/-- The region of a tier: 0 the AB top region, 1 HBM4, 2 CXL (R298). -/
def stackSegs (t : Task) (tier x n : Nat) : List (Nat × Nat) :=
  let c := t.id.slot.toNat
  match tier with
  | 0 => segsOf t.rcfg.ab.toNat t.rcfg.absz.toNat x n
  | 1 => segsOf (t.rcfg.hbm.toNat + c * t.rcfg.hbmsz.toNat) t.rcfg.hbmsz.toNat x n
  | _ => segsOf (t.rcfg.cxl.toNat + c * t.rcfg.cxlsz.toNat) t.rcfg.cxlsz.toNat x n

/-- Runs a piece with system-level accesses (R134, R301). -/
def asSystem {α : Type} (m : E α) : E α := fun s =>
  let p := s.core.t.prv
  match m (s.modT fun t => { t with prv := true }) with
  | .ok (a, s') => .ok (a, s'.modT fun t => { t with prv := p })
  | .error e => .error e

/-- Reads pieces of a region, poison and the failure of a tier carried (R301, R307). -/
def segsRead (ab : Bool) : List (Nat × Nat) → E (List GByte)
  | [] => pure []
  | (a, n) :: l => do
    let bs ← if ab then eCarryB 1 a n else asSystem (eReadG (BitVec.ofNat 64 a) n)
    pure (bs ++ (← segsRead ab l))

/-- Writes bytes over the pieces of a region. -/
def segsWrite (ab : Bool) : List (Nat × Nat) → List GByte → E Unit
  | [], _ => pure ()
  | (a, n) :: l, bs => do
    if ab then eWriteB 1 a (bs.take n) else asSystem (eWriteG (BitVec.ofNat 64 a) (bs.take n))
    segsWrite ab l (bs.drop n)

/-- Charges or frees slots of the HBM4 and the CXL region (R301). -/
def echarge (hbm cxl : Int) : E Unit := fun s =>
  let step (pa : Nat) (d : Int) (s : State) : Except (BitVec 8) State := if d = 0 then .ok s else s.charge s.cid pa d
  match (step 0 hbm s).bind (step Config.tier2Limit cxl) with
  | .ok s' => .ok ((), s')
  | .error c => .error (.fault c none 0)

/-- Updates the stack's pointers. -/
def State.modRs (s : State) (f : RStack → RStack) : State := s.modT fun t => { t with rstk := f t.rstk }

/-- The size of the entry that starts at offset p, from the sizes of the entries below offset t, the top one first. -/
def entAt : List Nat → Nat → Nat → Nat
  | [], t, p => t - p
  | m :: l, t, p => if t - m ≤ p then t - p else entAt l (t - m) p

/-- Moves n bytes of the stack at offset x from one tier to another; what cannot be delivered cannot move. DEDUCED (log 25). -/
def moveEntry (x n src dst : Nat) : E Unit := do
  let s ← enow
  let bs ← segsRead (src == 0) (stackSegs s.core.t src x n)
  efailIf (bs.any (·.fail)) cTIERERR
  let d : Int := n / 64
  echarge ((if dst = 1 then d else 0) - (if src = 1 then d else 0)) ((if dst = 2 then d else 0) - (if src = 2 then d else 0))
  segsWrite (dst == 0) (stackSegs s.core.t dst x n) bs

/-- SpillLowestHBM (R299). -/
def spillHbm : E Unit := do
  let s ← enow
  let r := s.core.t.rstk
  let m := entAt r.ents r.t.toNat r.c.toNat
  efailIf (s.core.t.rcfg.cxlsz.toNat < r.c.toNat + m) cRSTKX
  moveEntry r.c.toNat m 1 2
  eupd fun s => s.modRs fun r => { r with c := r.c + BitVec.ofNat 64 m }

/-- One move of SpillLowestAB (R299): the entry itself, or one that must make room for it. -/
def spillAb : E Unit := do
  let s ← enow
  let r := s.core.t.rstk
  let g := s.core.t.rcfg
  let m := entAt r.ents r.t.toNat r.h.toNat
  if m ≤ g.hbmsz.toNat then
    if g.hbmsz.toNat < (r.h - r.c).toNat + m then spillHbm
    else do
      moveEntry r.h.toNat m 0 1
      eupd fun s => s.modRs fun r => { r with h := r.h + BitVec.ofNat 64 m }
  else if r.c ≠ r.h then spillHbm
  else do
    efailIf (g.cxlsz.toNat < r.h.toNat + m) cRSTKX
    moveEntry r.h.toNat m 0 2
    eupd fun s => s.modRs fun r => { r with c := r.h + BitVec.ofNat 64 m, h := r.h + BitVec.ofNat 64 m }

/-- Repeats a move while a condition holds: the moves that completed stand (R299). -/
def moveWhile (c : State → Bool) (m : E Unit) : Nat → State → State × Option EStop
  | 0, s => (s, none)
  | f + 1, s =>
    if c s then
      match m s with
      | .ok (_, s') => moveWhile c m f s'
      | .error e => (s.walkFills e, some e)
    else (s, none)

/-- Moves that may be needed at most: every entry twice. -/
def State.spillFuel (s : State) : Nat := 2 * s.core.t.rstk.ents.length + 2

/-- SpillAllAB (R299). -/
def spillAllAb (s : State) : State × Option EStop :=
  moveWhile (fun s => s.core.t.rstk.h != s.core.t.rstk.t) spillAb s.spillFuel s

/-- Runs a further part after one that did not stop. -/
def andThen (p : State × Option EStop) (f : State → State × Option EStop) : State × Option EStop :=
  match p with
  | (s, none) => f s
  | p => p

/-- A piece as a part; a walk that faults keeps what it has read (R143). -/
def piece (m : E Unit) (s : State) : State × Option EStop :=
  match m s with
  | .ok (_, s') => (s', none)
  | .error e => (s.walkFills e, some e)

/-- A push of a complete entry (R299): room is made, the entry is written at T, T passes it. -/
def pushEntry (hbmFirst : Bool) (bs : List GByte) (s : State) : State × Option EStop :=
  let n := bs.length
  let g := s.core.t.rcfg
  let w : Word := BitVec.ofNat 64 n
  let at_ (tier : Nat) (f : RStack → RStack) : State → State × Option EStop := piece do
    let s ← enow
    let r := s.core.t.rstk
    echarge (if tier = 1 then (n / 64 : Nat) else 0) (if tier = 2 then (n / 64 : Nat) else 0)
    segsWrite (tier == 0) (stackSegs s.core.t tier r.t.toNat n) bs
    eupd fun s => s.modRs fun r => { f r with t := r.t + w, ents := n :: r.ents }
  if !hbmFirst && n ≤ g.absz.toNat then
    andThen (moveWhile (fun s => g.absz.toNat < (s.core.t.rstk.t - s.core.t.rstk.h).toNat + n) spillAb s.spillFuel s) (at_ 0 id)
  else if n ≤ g.hbmsz.toNat then
    andThen (andThen (spillAllAb s)
      (moveWhile (fun s => g.hbmsz.toNat < (s.core.t.rstk.t - s.core.t.rstk.c).toNat + n) spillHbm s.spillFuel))
      (at_ 1 fun r => { r with h := r.t + w })
  else
    andThen (andThen (spillAllAb s) (moveWhile (fun s => s.core.t.rstk.c != s.core.t.rstk.h) spillHbm s.spillFuel))
      (piece (do
        let s ← enow
        efailIf (g.cxlsz.toNat < s.core.t.rstk.t.toNat + n) cRSTKX)) |> (andThen · (at_ 2 fun r => { r with c := r.t + w, h := r.t + w }))

/-- Bytes of the stack at offset x, which lie in one entry, wherever that lies. -/
def stackRead (x n : Nat) : E (List GByte) := do
  let s ← enow
  let r := s.core.t.rstk
  let tier := if r.h.toNat ≤ x then 0 else if r.c.toNat ≤ x then 1 else 2
  segsRead (tier == 0) (stackSegs s.core.t tier x n)

/-- The header of the top entry, consumed: RSTK where there is none (R300, R307). -/
def topHdr : E Hdr := do
  let s ← enow
  let t := s.core.t.rstk.t.toNat
  efailIf (t < 64) cRSTK
  pure (Hdr.of (← eConsume (← stackRead (t - 64) 64)))

/-- The top entry leaves the stack (R300, R301): T to its start, H and C no higher, the storage it leaves is freed. -/
def dropTop (size : Nat) : E Unit := do
  let s ← enow
  let r := s.core.t.rstk
  let t := r.t.toNat - size
  let excess (x : Word) : Nat := x.toNat - t
  echarge (-((excess r.h - excess r.c) / 64 : Nat)) (-((excess r.c) / 64 : Nat))
  let low (x : Word) : Word := if t < x.toNat then BitVec.ofNat 64 t else x
  eupd fun s => s.modRs fun r => { r with t := BitVec.ofNat 64 t, h := low r.h, c := low r.c, ents := r.ents.drop 1 }

/-- Pops the top entry: its header must be the expected one (R307); its data with their marks. -/
def popEntry (ok : Hdr → Bool) : E (List GByte) := do
  let h ← topHdr
  let s ← enow
  let size := pad64 h.len + 64
  efailIf (!ok h || s.core.t.rstk.t.toNat < size) cRSTK
  let bs ← stackRead (s.core.t.rstk.t.toNat - size) h.len
  dropTop size
  pure bs

/-- RSTK_REFILL (R300): in elastic mode, during a walk, the highest HBM4 entry moves into AB or the highest CXL entry into HBM4 where it fits. A
refill that would fault is abandoned. -/
def execRstkRefill (s : State) : Out :=
  .next <|
  let t := s.core.t
  let r := t.rstk
  if !enginesRun s || !t.walk.active || t.id.plumb then s
  else
    let below (p : Nat) : Nat := (r.ents.foldl (fun (a : Nat × Nat) m => (a.1 - m, if a.1 = p then m else a.2)) (r.t.toNat, 0)).2
    let m := below r.h.toNat
    let n := below r.c.toNat
    let h' := r.h.toNat - m
    let c' := r.c.toNat - n
    if m != 0 && r.c != r.h && r.t.toNat - h' ≤ t.rcfg.absz.toNat then
      (piece (do moveEntry h' m 1 0; eupd fun s => s.modRs fun r => { r with h := BitVec.ofNat 64 h' }) s).1
    else if n != 0 && r.h.toNat - c' ≤ t.rcfg.hbmsz.toNat then
      (piece (do moveEntry c' n 2 1; eupd fun s => s.modRs fun r => { r with c := BitVec.ofNat 64 c' }) s).1
    else s

/-! ### What a command pushes (R312, R316) -/

/-- Length, tag and kind of the entry of a command, from its forward operands. -/
def entryOf (k : Cmd) : Nat × FTag × Nat :=
  let tile (d : Desc) : Nat := dRows d * dCols d * (elemBits (dFmt d) / 8)
  match k.instr with
  | .cvts .. => (16, 0, 0)
  | .lnx _ _ _ _ f => (lnResLen k false f, lnTag k f.vop.toNat false, 0)
  | .lnr _ _ _ _ f => (lnResLen k true f, lnTag k f.vop.toNat (f.fn.extractLsb' 0 2 != 0), 0)
  | .mma .. => (tile (k.d 0), dTag (k.d 0), 0)
  | .scmac .. => (tile (k.d 0), dTag (k.d 0), 0)
  | .scmul .. =>
    let (ga, gb) := scmulGrads k
    ((if gb then tile (k.d 1) else 0) + (if ga then tile (k.d 2) else 0), dTag (k.d 1), 0)
  | .vruna _ _ _ _ _ l _ => (l.toNat * 512, 0, 0)
  | .rpush .. => (dRows (k.d 0) * dRowBytes (k.d 0), dTag (k.d 0), 2)
  | .rpushSpl _ _ n => (8 * (n.toNat + 1), 0, 2)
  | _ => (0, 0, 0)

/-- The header of a command's entry, and the header an adjoint expects (R307). -/
def hdrOf (k : Cmd) (b : BlkRef) (rcp : Bool) : Hdr :=
  let (len, tag, kind) := entryOf k
  ⟨b.id.toNat, tag.toNat, b.seq.toNat, len, b.ord, kind, if rcp then 1 else 0⟩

════

PROBLEM DESCRIPTION:
In the listing above, find the line with "let bs ← segsRead" and the line with "if m ≤ g.hbmsz.toNat then"; output exactly those lines and all lines between them.

ANSWER BOX:
  let bs ← segsRead (src == 0) (stackSegs s.core.t src x n)
  efailIf (bs.any (·.fail)) cTIERERR
  let d : Int := n / 64
  echarge ((if dst = 1 then d else 0) - (if src = 1 then d else 0)) ((if dst = 2 then d else 0) - (if src = 2 then d else 0))
  segsWrite (dst == 0) (stackSegs s.core.t dst x n) bs

/-- SpillLowestHBM (R299). -/
def spillHbm : E Unit := do
  let s ← enow
  let r := s.core.t.rstk
  let m := entAt r.ents r.t.toNat r.c.toNat
  efailIf (s.core.t.rcfg.cxlsz.toNat < r.c.toNat + m) cRSTKX
  moveEntry r.c.toNat m 1 2
  eupd fun s => s.modRs fun r => { r with c := r.c + BitVec.ofNat 64 m }

/-- One move of SpillLowestAB (R299): the entry itself, or one that must make room for it. -/
def spillAb : E Unit := do
  let s ← enow
  let r := s.core.t.rstk
  let g := s.core.t.rcfg
  let m := entAt r.ents r.t.toNat r.h.toNat
  if m ≤ g.hbmsz.toNat then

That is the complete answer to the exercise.